「当たり前のラブソング」超時空要塞マクロス 愛・おぼえていますか ストレンジラヴさんの映画レビュー(感想・評価)
当たり前のラブソング
「結局なんだったのかしら、あの歌?」
「ただの流行歌よ」
「流行歌?」
「何万年も昔に異星人達の街で流行った...(当たり前のラブソング)」
TVアニメ「超時空要塞マクロス」(1982〜1983)の劇場版。2009年の世界を舞台に、異星人の襲撃を受けて壊滅した地球と、そこから生き延びて宇宙戦艦マクロスで星間を漂う人々、そして統合宇宙軍パイロット・一条輝(声:長谷有洋)、マクロス航空管制主任オペレーター・早瀬美沙(声:土井美加)、銀河系アイドル・リン・ミンメイ(声:飯島真理)の揺れ動く三角関係を描く。上映後はマクシミリアン・ジーナスを演じた速水奨と「マクロスδ」でレイナ・プラウラーを演じた東山奈央の舞台挨拶生中継付き。
もう胸がいっぱいになってしまった。リン・ミンメイの名を永遠のものにした伝説の作品を劇場で、しかも4K ULTRA HDで観られる日が来ようとは。この感動は言葉にならない。もちろん以前にも観ているが感動の度合いが違った。ただでさえ傑作だった作品がさらに輝きを放っていた。
1980年代半ば〜1990年代は、日本アニメにとって最も技術の粋が凝縮された時期だったのかもしれない。アニメのCG化によって、アニメーターの負担は減ったかもしれないが、本作のような「セル画を使った鬼のような描き込み」は永遠に失われたプロトカルチャーとなってしまった。後に「ミンメイ・アタック」としてサブカルチャーの歴史上に名を残すことになる本作のクライマックスは、手描きと思うだけで鳥肌が立つ。この作画に参加したのは庵野秀明、合田浩章といった、その後のアニメ文化の牽引者たちだ。特に庵野秀明に関しては、その後の作風を見るにここが原点だったのではないか。そう思うだけでも本作が後世に与えた影響は計り知れない。

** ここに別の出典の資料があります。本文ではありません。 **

/-- The figures of LOOP_PATH_STAT: rho x 256 and the power error in 0.01 dB; the direction of their rounding is not stated
(Table 05.31; log 63). -/
def State.pathFigures (s : State) (o input a p : Nat) : State :=
  let rho := clampNat 0 255 ((if p = 0 then 0 else 256 * a / p) + b2n (Config.roundUp a p))
  let r := clampInt (-32768) 32767 (centiDbm a + (b2n (Config.roundUp a 1000000) : Int) - s.portTarget input)
  (s.setFld (F.loopPathStatRho o) rho).setFld (F.loopPathStatPwr o) (unsigned 16 r)

/-- An update of path loop o on the qualifying frames of its latest mould among those since its previous update, whose figures
are the means rounded down (R112-R114; log 106). -/
def State.pathUpdate (s : State) (o : Nat) : State :=
  let frames := s.loops.good.get (fun _ => []) o
  let s0 := { s with loops := { s.loops with good := s.loops.good.set (fun _ => []) o [] } }
  if !s.pathOn then s0.setFld (F.loopPathStatState o) 0
  else
    let mould := (frames.head?.map (·.1)).getD 0
    let same := frames.filter (fun f => f.1 == mould)
    if same.length < clampNat 1 8 (s.fld F.loopPathCtrlMinq) then
      (if (s0.pathLoop o).probe.isSome then s0.revertProbe o else s0).setFld (F.loopPathStatState o) 2
    else
      let a := (same.map (·.2.1)).sum / same.length
      let p := (same.map (·.2.2)).sum / same.length
      let input := ((s.mould mould).perm).getD o 0
      let tol : Int := s.fld F.loopPathCtrlTol
      let tgt := s.portTarget input
      let s1 := (s0.setFld (F.loopPathStatState o) 1).pathFigures o input a p
      match (s1.pathLoop o).step with
      | .probe => s1.pathProbe o mould (purity a p)
      | .decide => s1.pathDecide o mould (purity a p)
      | .level => s1.pathLevel o mould (dbAbove a (tgt + tol)) (dbBelow a (tgt - tol))

/-- Whether a frame qualifies for an output, and what it then contributes (R113). -/
def State.qualify (s : State) (f : PassFrame) (o : Nat) : Option (Nat × Nat × Nat) :=
  let head := f.words.getD 4 0
  let m := 681 + o % 37
  let e := errWord f.words m
  let dc := dcWord f.words m
  if bitsOf head 17 13 = 0 ∧ usable e ∧ usable dc then
    let resp := s.calValue qResp (10896 + o)
    some (bitsOf head 12 0, Config.tonePower (sampleValue e) resp, Config.totalPower (sampleValue dc) resp)
  else none

/-- The outputs of a flask's path loops (R112). -/
def flaskOutputs (f : Nat) : List Nat := ((List.range 37).filter (fun k => k % 4 = f % 4)).map (fun k => 37 * (f / 4) + k)

/-- The path loops of a flask in a pass: each takes the frame if it qualifies, and those due update (R112, R113). -/
def State.passPaths (s : State) (f : Nat) (h : PassFrame) : State :=
  (flaskOutputs f).foldl (fun (s : State) o =>
    let s1 := match s.qualify h o with
      | some g => { s with loops := { s.loops with good := s.loops.good.modify (fun _ => []) o (fun gs => (g :: gs).take 8) } }
      | none => s
    if h.seq % 8 = (o % 37 / 4) % 8 then s1.pathUpdate o else s1) s

/-! ## LOOP_PASS and what it finds -/

/-- The flask a core serves: as its owner, or as the new core in a handover's SHADOW (R91, R249). -/
def State.servedFlask (s : State) (core : Nat) : Option Nat := (List.range 64).find? (fun f => (s.flaskCores f).contains core)

/-- LOOP_QUERY_RES of a loop as it stands (Table 05.15). -/
def State.queryOf (s : State) (l : Nat) : Word :=
  let m := s.loopImage s.activeDie l
  let out := if portLoop l then m.htrOut else unsigned 16 m.trimOut
  word (s.loopState l * 2 ^ 29 + b2n (s.hostHold l) * 2 ^ 28 + b2n (s.engineHold l) * 2 ^ 27 + b2n (portLoop l && m.low) * 2 ^ 26
    + b2n (portLoop l && m.dark) * 2 ^ 25 + m.lockCnt * 2 ^ 19 + out)
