/-- A suspended job whose PREEMPT cause has cleared, since it holds its minimum claims; without a cause it is QUEUED again
(R266, R274). -/
def State.requeue (s : State) (id : Nat) : State :=
  match findJob s.jobs.table id with
  | none => s
  | some j =>
    if j.state ≠ .suspended then s
    else
      let pre := j.preempted && !s.met j
      s.changeJob id (fun j => { j with preempted := pre, state := if pre || j.hostSusp then .suspended else .queued })

/-- A job suspended: a calibration pass gives back what it has taken over, and a preempted job gives up what preempted it and waits for
it at the head of the waiters that are not RECOVERY (R130, R274). -/
def State.giveUp (s : State) (j : Job) : State :=
  let s1 := j.lost.foldl (fun (s : State) r =>
    let s1 := if s.holds j.id r then s.freeClaim r else s
    let c := s1.jobs.claim r
    s1.setClaim r { c with fifo := joinFifo c.fifo (.job j.id j.recovery) true }) (s.settlePass j.id)
  (s1.changeJob j.id (fun j => { j with lost := [] })).requeue j.id

/-- Jobs that a RECOVERY claim preempts (R274). -/
def Job.preemptible (j : Job) : Bool :=
  !j.state.terminal && j.state != .cancelling &&
    match j.kind with
    | .calFull _ | .calTransfer _ | .survey _ => true
    | _ => false

/-- A job preempted on a resource: SUSPENDING if it runs; one that is not running gives the resource up at once (R274; log
88). -/
def State.preempt (s : State) (j : Job) (r : Nat) : State :=
  let s1 := s.changeJob j.id (fun j => { j with
    preempted := true
    lost := if j.lost.contains r then j.lost else j.lost ++ [r]
    state := if j.state = .running then .suspending else if j.state = .queued then .suspended else j.state })
  match findJob s1.jobs.table j.id with
  | some j1 => if j1.state = .suspended then s1.giveUp j1 else s1
  | none => s1

/-- The job that holds a resource, if a RECOVERY claim can preempt it. -/
def State.preemptibleHolder (s : State) (r : Nat) : Option Job :=
  match (s.jobs.claim r).holder with
  | some (.job i _) => (findJob s.jobs.table i).filter Job.preemptible
  | _ => none

/-- Whether a resource is already being given up. -/
def State.givenUp (s : State) (r : Nat) : Bool := s.jobs.table.any (fun j => j.lost.contains r)

/-- The engine's own calibration made to give up a resource to a RECOVERY job: a temperature-delta pass waits for it at the head of
the waiters that are not RECOVERY, and fettling skips to its next object (R130, R274). It has no safe point to wait for (log 88). -/
def State.engineYields (s : State) (r : Nat) : State :=
  let s1 := (s.settlePass 0).fettleReturn
  let s2 := if s1.cal.fettleBusy then s1.fettleNext (s1.cal.fettled + 1) else s1
  let s3 := s2.freeClaim r
  let c := s3.jobs.claim r
  s3.setClaim r { c with fifo := joinFifo c.fifo .engine true }

/-- One claim made: the lowest free member, or all of them; with none free the claimant joins the FIFO of every member (R272). -/
def State.claimFor (s : State) (w : Claimant) (n : Need) : State :=
  let free := n.any.filter (fun r => (s.jobs.claim r).open')
  let take := if n.any.any (s.holdsAs w) then [] else if n.all then free else free.take 1
  let s1 := take.foldl (fun (s : State) r => s.setClaim r { s.jobs.claim r with holder := some w }) s
  if n.any.any (s1.holdsAs w) then s1
  else n.any.foldl (fun (s : State) r => let c := s.jobs.claim r; s.setClaim r { c with fifo := joinFifo c.fifo w (isRecovery w) }) s1

/-- A job makes one claim; where it must wait, in class RECOVERY it preempts a holder that can be (R272, R274). -/
def State.claimNeed (s : State) (j : Job) (n : Need) : State :=
  let s2 := s.claimFor (.job j.id j.recovery) n
  if n.any.any (s2.holds j.id) || !j.recovery || n.any.any s2.givenUp then s2
  else
    match n.any.find? (fun r => (s2.preemptibleHolder r).isSome || s2.holdsAs .engine r && decide (r < 67)) with
    | some r => match s2.preemptibleHolder r with
      | some h => s2.preempt h r
      | none => s2.engineYields r
    | none => s2

/-- A job makes its claims where it stands. -/
def State.claimAll (s : State) (j : Job) : State := j.needs.foldl (fun (s : State) n => s.claimNeed j n) s

/-- Whether a claimant is another, whatever its class. -/
def sameClaimant : Claimant → Claimant → Bool
  | .job i _, .job j _ => i == j
  | .host, .host => true
  | .engine, .engine => true
  | _, _ => false

/-- What a claimant no longer needs where it stands is released: the spares of other tiles, the REF_IN path outside its step. -/
def State.trimTo (s : State) (w : Claimant) (keep : List Nat) (below : Nat) : State :=
  (List.range below).foldl (fun (s : State) r =>
    if keep.contains r then s
    else
      let s1 := if s.holdsAs w r then s.freeClaim r else s
      let c := s1.jobs.claim r
      if c.fifo.any (sameClaimant w) then s1.setClaim r { c with fifo := c.fifo.filter (fun x => !sameClaimant w x) } else s1) s
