-- ==== Sys2Proof/Machine/Flags.lean ====
section
/-!
DEFINITION. The flag computations of the Cloby instruction set (R238, R239, Tables 11.3 to 11.6).
-/
namespace Sys2Proof.Machine

/-- The flags Z, N, C and V after a computation. -/
structure Flags where
  z : Bool
  n : Bool
  c : Bool
  v : Bool
deriving DecidableEq, Repr

/-- The flags of a - b (Table 11.5): C = 1 when a >= b unsigned; V when the signed difference leaves the range. -/
def subFlags {w : Nat} (a b : BitVec w) : Flags :=
  { z := a - b == 0, n := (a - b).msb, c := decide (b.toNat ≤ a.toNat), v := decide ((a - b).toInt ≠ a.toInt - b.toInt) }

/-- The flags of a + b on pairs (Table 11.11): C is the carry out; V when the signed sum leaves the range. -/
def addFlags {w : Nat} (a b : BitVec w) : Flags :=
  { z := a + b == 0, n := (a + b).msb, c := decide (2 ^ w ≤ a.toNat + b.toNat), v := decide ((a + b).toInt ≠ a.toInt + b.toInt) }

/-- A core with the flags Z, N, C and V. -/
def Core.setFlags (c : Core) (f : Flags) : Core := { c with z := f.z, n := f.n, c := f.c, v := f.v }

/-- A core with SAT set by an instruction marked SAT; SATS stays set once it is (R239). -/
def Core.setSat (c : Core) (b : Bool) : Core := { c with sat := b, sats := c.sats || b }

/-- The short conditions (Table 11.3). -/
def Core.cond3 (c : Core) (k : Nat) : Bool :=
  match k with
  | 0 => true
  | 1 => !c.z
  | 2 => c.z
  | 3 => c.c
  | 4 => !c.c
  | 5 => c.v
  | 6 => c.n
  | _ => c.sat

/-- The branch conditions (Table 11.4); none for a code that is ILLEGAL. -/
def Core.cond5 (c : Core) (k : Nat) : Option Bool :=
  match k with
  | 0x00 => some true
  | 0x01 => some c.z
  | 0x02 => some !c.z
  | 0x03 => some c.c
  | 0x04 => some !c.c
  | 0x05 => some c.n
  | 0x06 => some !c.n
  | 0x07 => some c.v
  | 0x08 => some !c.v
  | 0x09 => some (c.c && !c.z)
  | 0x0A => some !(c.c && !c.z)
  | 0x0B => some (c.n == c.v)
  | 0x0C => some (c.n != c.v)
  | 0x0D => some (!c.z && c.n == c.v)
  | 0x0E => some !(!c.z && c.n == c.v)
  | 0x0F => some c.sat
  | 0x10 => some !c.sat
  | _ => none

/-- The word of FLAGS (Table 11.12), and a core with FLAGS written. -/
def Core.flagWord (c : Core) : Word :=
  word (b2n c.z + 2 * b2n c.n + 4 * b2n c.c + 8 * b2n c.v + 16 * b2n c.sat + 256 * b2n c.sats)
def Core.withFlagWord (c : Core) (w : Word) : Core :=
  { c with z := bitOf w 0, n := bitOf w 1, c := bitOf w 2, v := bitOf w 3, sat := bitOf w 4, sats := bitOf w 8 }

end Sys2Proof.Machine
end

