-- ==== Sys2Proof/Machine/Ladle.lean ====
section
/-!
DEFINITION. The ladle plane's buffering and tables (R192-R218): ladle ports and spare swaps, frames and their cells, queues
and the riser, back-pressure, multicast groups and copies.
-/
namespace Sys2Proof.Machine

/-! ## Events, counters and ports -/

/-- An event of source LADLE: the object in [20:0], the code in [27:24] (R218). -/
def State.ladleEvent (s : State) (cls code obj : Nat) : State := s.raise 0x2000 cls code (word (obj + code * 2 ^ 24))

/-- A counter LAD_CNTn or LSV_CNTn advanced (Tables 09.37, 10.12). -/
def State.ladCount (s : State) (n k : Nat) : State := s.count (F.ladCntCount n) k
def State.lsvCount (s : State) (n k : Nat) : State := s.count (F.lsvCntCount n) k

/-- The codes of LAD_PORTn.STATE (Table 09.33). -/
abbrev inService : Nat := 0
abbrev standbyPort : Nat := 1
abbrev failedPort : Nat := 2
abbrev swappedOut : Nat := 3

/-- The registers of ladle port p: L0 to L63 and L64 to L67 stand in two maps. -/
def F.portState (p : Nat) : Fld := if p < 64 then F.ladPortAState p else F.ladPortSState (p - 64)
def F.portParked (p : Nat) : Fld := if p < 64 then F.ladPortAParked p else F.ladPortSParked (p - 64)
def F.portMisdel (p : Nat) : Fld := if p < 64 then F.ladPortAMisdel p else F.ladPortSMisdel (p - 64)
def F.portUncorr (p : Nat) : Fld := if p < 64 then F.ladPortAUncorr p else F.ladPortSUncorr (p - 64)
def F.portSubst (p : Nat) : Fld := if p < 64 then F.ladPortASubst p else F.ladPortSSubst (p - 64)

/-- A port that carries traffic: in RUN, IN_SERVICE and not parked (R193, R224). -/
def State.portOpen (s : State) (p : Nat) : Bool :=
  decide (s.dev = 2) && s.fld (F.portState p) == inService && !s.flag (F.portParked p)

/-- A port parked; an entry to parking is counted (R224). -/
def State.park (s : State) (p : Nat) : State :=
  if s.flag (F.portParked p) then s else (s.setFld (F.portParked p) 1).lsvCount 6 1

/-- Every ladle port is parked outside RUN (R224). -/
def State.parkAll (s : State) : State := (List.range 68).foldl State.park s

/-! ## The slot in progress -/

/-- The record of the slot in progress in RUN. -/
def State.slotRec (s : State) : Option (BitVec 64) := if s.dev = 2 then s.heats.cur.map (bankAt s.heats.live) else none

/-- The permutation of the slot in progress by the heat: the input of each output. -/
def State.slotPerm (s : State) : List Nat :=
  match s.slotRec with
  | some r => (s.mould (slotMould r)).perm
  | none => []

/-- Whether the slot in progress carries LADLE = 1. -/
def State.ladleSlot (s : State) : Bool :=
  match s.slotRec with
  | some r => slotLadle r
  | none => false

/-! ## Frames, queues, flows and groups -/

/-- The cells of a frame (R200). -/
def cellsOf (len : Nat) : Nat := ceilDiv (len + 20) 256

/-- A queue with nothing in it, of profile 0 (Table 09.3). -/
def Queue.zero : Queue := { entries := [], profile := 0, inForce := 0 }

/-- A queue, and a queue given contents. -/
def State.queue (s : State) (q : Nat) : Queue := s.ladle.queues.get (fun _ => Queue.zero) q
def State.setQueue (s : State) (q : Nat) (x : Queue) : State :=
  { s with ladle := { s.ladle with queues := s.ladle.queues.set (fun _ => Queue.zero) q x } }

/-- A frame stored under its number. -/
def State.putFrame (s : State) (id : Nat) (f : Frame) : State := { s with ladle := { s.ladle with frames := s.ladle.frames.put id f } }

/-- A flow table entry nobody has written (Table 09.5; log 16). -/
def Flow.zero : Flow :=
  { src := 0, dst := 0, cls := 0, valid := false, reseq := false, heavy := false, pin := false, lmode := false,
    learnExp := false, wasDirect := false, exp := 0, holdNs := 0, lser := 0, skips := 0, epoch := 0, bytes := 0, prev := 0,
    frames := 0, held := [] }

/-- A flow table entry, and an entry given contents. -/
def State.flow (s : State) (f : Nat) : Flow := s.ladle.flows.get (fun _ => Flow.zero) f
def State.setFlow (s : State) (f : Nat) (x : Flow) : State :=
  { s with ladle := { s.ladle with flows := s.ladle.flows.set (fun _ => Flow.zero) f x } }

タイトルにもなっている「愛・おぼえていますか」は「マクロス」シリーズの中でも聖域といっていい楽曲だが、個人的にはエンドロールで使用される「天使の絵の具」が全シリーズを通して最も好きな楽曲だ。しかし公開当時は作画が追いつかず、本来はミンメイのコンサートと共にエンドロールが流される予定だったのがブラックアウトのままだった。今回の上映ではその後に追加されたミンメイのコンサートの前半部分が映像に使われており、まさか観られると思っていなかったので思わず涙してしまった。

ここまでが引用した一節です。